As TheWrap reported earlier today, CBS has unveiled what it’s calling the first use of video in a print ad, one that will be inserted into an undetermined amount of copies of Entertainment Weekly next month.

 

I’ve toyed around with the ad, and it’s relatively cool, as far as these things go — though I doubt it will impress anyone with a video-enabled iPod or iPhone. There are no playback options (though you can pause), no headphone jack, and the volume is set high enough to annoy fellow travelers using public transportation.

The impressive thing — unlike, say, Esquire’s overhyped e-ink cover — is how much video they managed to fit on a "paper thin" video player — 40 minutes – with a battery life said to be four-to-five hours and rechargeable through a USB port.

(About that "paper thin" claim — um, no. "Cardboard-thin" would’ve been more accurate.)

It’s also where they missed an opportunity – that is, to put an entire episode of one of these shows on the player. At the sitcom-length of 22 minutes (without commercials) CBS could’ve put the premiere of “How I Met Your Mother,” or even last season’s finale, on there, with 18 minutes of fall previews and Pepsi spots to spare.

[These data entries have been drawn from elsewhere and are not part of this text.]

/-- 09 R239, R240: `lbrk` leaves a pending count of (sa + zext(IMM))[31:0] and changes nothing else; and at a boundary where
one loop ends, the pending count or COUNT - 1 decides whether control continues at START or the loop is left. -/
def Obligations.LoopBreakAndBoundary : Prop :=
  (∀ (o : OpLoop) (s : State), s.here → s.guardOk o.gd → s.readable o.a →
    ∃ t, exec (.lbrk o) s = .next t ∧ OnlyHere s t ∧ SameMemory s t ∧ t.me = { s.me with lp := t.me.lp } ∧
      t.me.loopReg o.lp.toNat =
        { s.me.loopReg o.lp.toNat with pend := some ((s.scalar o.a + o.imm.zeroExtend 64).extractLsb' 0 32) } ∧
      ∀ k, k ≠ o.lp.toNat → t.me.loopReg k = s.me.loopReg k) ∧
  (∀ (x : Ctx) (n : Nat) (next : Word), n < 4 → (x.loopReg n).act = true → (x.loopReg n).stop = next.setWidth 57 →
    (∀ k : Nat, k < 4 → k ≠ n → ¬ ((x.loopReg k).act = true ∧ (x.loopReg k).stop = next.setWidth 57)) →
    let count : BitVec 32 := match (x.loopReg n).pend with
      | some p => p
      | none => (x.loopReg n).count - 1
    let y := x.boundary 5 next
    (y.1.loopReg n).count = count ∧ (y.1.loopReg n).pend = none ∧
      (y.1.loopReg n).act = decide (count ≠ 0) ∧ y.2 = (if count = 0 then next else (x.loopReg n).start.signExtend 64) ∧
      ∀ k : Nat, k ≠ n → y.1.loopReg k = x.loopReg k)

/-- 09 R242, R245: `sync` goes on once every condition that it selects holds, changing nothing, and waits otherwise;
`evt.wt` returns and clears the masked event bits that are set, and waits when none is.
The model's choices in it are those of log entry 7. -/
def Obligations.WaitsOfTheControlSlot : Prop :=
  (∀ (o : OpSync) (s : State), s.guardOk o.gd →
    (o.land = true → s.old.readsDone) →
    (o.mx = true → s.old.rout = none ∧ s.old.macs = []) → (o.fo = true → s.old.fo = none) →
    (o.eng = true → s.older.cmdsOf s.ref = []) → exec (.sync o) s = .next s) ∧
  (∀ (o : OpSync) (s : State), s.guardOk o.gd → o.land = true → s.old.pend ≠ [] → exec (.sync o) s = .next (s.wait .entry)) ∧
  (∀ (o : OpEvtWt) (s : State), s.here → s.guardOk o.gd → s.me.r.ev &&& o.mask ≠ 0 →
    ∃ t, exec (.evtWt o) s = .next t ∧
      ScalarWritten (s.updRegs fun r => { r with ev := r.ev &&& ~~~o.mask }) t o.d ((s.me.r.ev &&& o.mask).zeroExtend 64) 0) ∧
  (∀ (o : OpEvtWt) (s : State), s.guardOk o.gd → s.me.r.ev &&& o.mask = 0 →
    exec (.evtWt o) s = .next (s.wait (.evt o.mask)))

/-- 09 R243, R246, 07 R175, R181: `halt` and `hret` end their context when their bundle commits, once no store is parked, no read is
outstanding and no unit works for it (`halt`), or no store is parked and a release at .mod is met (`hret`); until then they change nothing. At that
commit the task leaves its tile's queue once its release at .mod, which returns its weight, is met; the handler context is gone and its slot is free.
The model's choices in it are those of log entry 7. -/
def Obligations.EndsOfContexts : Prop :=
  (∀ (g : Guard) (s : State) (b : Bundle), s.guardOk g → s.bundle = some b → s.old.replay = [] → s.old.late = [] →
    s.old.readsDone → s.old.rout = none → s.old.macs = [] → s.old.fo = none →
    exec (.halt g) s = .next { s with bundle := some { b with ends := true } }) ∧
  (∀ (g : Guard) (s : State) (b : Bundle), s.guardOk g → s.bundle = some b → s.old.replay = [] → s.old.late = [] →
    s.old.rout = none → s.old.macs = [] → s.old.fo = none → (∀ x ∈ s.rels, ¬ (x.kind = .wait ∧ x.r = s.ref)) →
    s.releasedNow .mod → exec (.hret g) s = .next { s with bundle := some { b with ends := true } }) ∧
  (∀ (g : Guard) (s : State) (b : Bundle), s.guardOk g = false → s.bundle = some b →
    exec (.halt g) s = .next s ∧ exec (.hret g) s = .next s) ∧
  (∀ (s : State) (t p : Nat) (g : Guard), s.bundle = none → s.ref = .task t p →
    (s.me.r.twgt = 0 ∨ s.toCore.rootBusy (s.toCore.domOf t) t s.me.id.rootVA = false) → s.me.life = .ending →
    s.me.replay = [] → s.me.late = [] → s.me.readsDone → s.me.rout = none → s.me.macs = [] → s.me.fo = none → s.toCore.released s.ref .mod →
    exec (.halt g) s = .next { s with toCore := s.toCore.endTask t p }) ∧
  (∀ (c : Core) (t p : Nat) (x : Ctx), c.ctx? (.task t p) = some x → x.r.twgt = 0 → x.replay = [] → x.late = [] → x.readsDone →
    x.rout = none → x.macs = [] → x.fo = none → c.released (.task t p) .mod → (c.tile t).pair = none →
    let d := c.endCtx (.task t p)
    (d.tile t).queue = (c.tile t).queue.eraseIdx p ∧ d.mem = c.mem ∧ d.msgs = c.msgs ∧ ∀ k, k ≠ t → d.tile k = c.tile k) ∧
  (∀ (c : Core) (t k : Nat) (x : Ctx) (h : HcInfo), c.ctx? (.hc t k) = some x → x.hc = some h → h.fault = false →
    let d := c.endCtx (.hc t k)
    mapGet none (d.tile t).hcs k = none ∧ h.slot ∉ (d.tile t).busy ∧ (d.tile t).queue = (c.tile t).queue ∧ d.mem = c.mem ∧
      d.msgs = c.msgs ∧ (∀ j, j ≠ k → mapGet none (d.tile t).hcs j = mapGet none (c.tile t).hcs j) ∧ ∀ u, u ≠ t → d.tile u = c.tile u)

/-- 17 R403, R406 to R408, 08 R211, 09 R244: a trap of a task discards its bundle, suspends the task with every register as the last
committed bundle left it (its schedule cycles, a pending overrun and the number of a publication under way apart), and leaves a record with the fields of R406 for
a handler. `trap` raises kind 16 with its code. Logit kernels are killed instead (16 R396). -/
def Obligations.TrapsSuspendTheTask : Prop :=
  (∀ (o : OpTrap) (s : State), s.guardOk o.gd →
    exec (.trap o) s = .next (s.trap { mkTrap kProgram 0 with detail := o.code.toNat })) ∧
  (∀ (s : State) (b : Bundle) (c : Core) (tl p : Nat) (x : Ctx) (i : TrapInfo), s.bundle = some b → s.saved = some c →
    s.ref = .task tl p → b.r = s.ref → b.own = [] → c.ctx? s.ref = some x → x.id.logit = false → x.started = true →
    i.kind ≤ 17 → i.kind ≠ kIllegal → i.cause < 256 → i.flags < 256 → s.slot < 12 → i.slot = 0xF → tl < 512 →
    let t := s.trap i
    t.bundle = none ∧ t.saved = none ∧ (∀ k, t.mem.get k = c.mem.get k) ∧
    t.me = { x with status := .suspended, r := { x.r with cyc := s.me.r.cyc }, budPend := t.me.budPend, cast := none } ∧
    ∃ f, (t.toCore.tile tl).faults = (c.tile tl).faults ++ [f] ∧ f.parked = false ∧ f.engine = false ∧
      f.serves = some x.id.taskid ∧ f.record.length = 8 ∧
      wbits (f.record.getD 0 0) 56 8 = i.kind ∧ wbits (f.record.getD 0 0) 48 8 = i.cause ∧
      wbits (f.record.getD 0 0) 44 4 = s.slot ∧ wbits (f.record.getD 0 0) 40 4 = 0xF ∧
      wbits (f.record.getD 0 0) 0 16 = i.detail % 65536 ∧ wbits (f.record.getD 0 0) 16 16 = x.rep % 65536 ∧
      wbits (f.record.getD 1 0) 32 32 = x.kid.toNat ∧ wbits (f.record.getD 1 0) 0 32 = (x.pc - x.entry).toNat % 2 ^ 32 ∧
      f.record.getD 2 0 = x.id.taskid ∧ f.record.getD 3 0 = i.addr ∧ wbits (f.record.getD 4 0) 0 9 = tl ∧
      f.record.getD 5 0 = c.ftick ∧ f.record.getD 6 0 = i.aux0 ∧ f.record.getD 7 0 = i.aux1)


/-! Bundles (08 R196 to R220). -/

/-- A context as the dispatch of its bundle finds it: it no longer waits; `dispatching` has counted the schedule cycles of the dispatch besides,
one and how many more is open (log entry 7). -/
def undispatched (s : State) (r : CtxRef) : Core := s.toCore.issuing r

def dispatching (s : State) (r : CtxRef) : Core := (undispatched s r).addCycles [r] (1 + (Config.cycles (4 * s.seq + 1)).toNat)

At the breakfast unveiling, held in the CBS board room in midtown Manhattan, I asked George Schweitzer, president of the CBS marketing group, if that was ever discussed. “We talked about it,” he said. “But no one wants to watch an entire show like that.”

Video iPod users might disagree.

The goal of the ad, Schweitzer added, isn’t necessarily to get more people to watch its programming.

"There’s no way to measure ‘see the chip-watch the show-get the rating,’" he said. "It’s the cumulative effect."

Frank Cooper, chief marketing officer at Pepsi-Cola North America, said they’ll monitor the “buzz-building” to determine the success of the campaign.

Buzz, at least marginally, shouldn’t be a problem. Esquire’s e-ink cover spawned waves of praise, criticism and, as evidenced by dozens of YouTube videos, interest from the hacker community.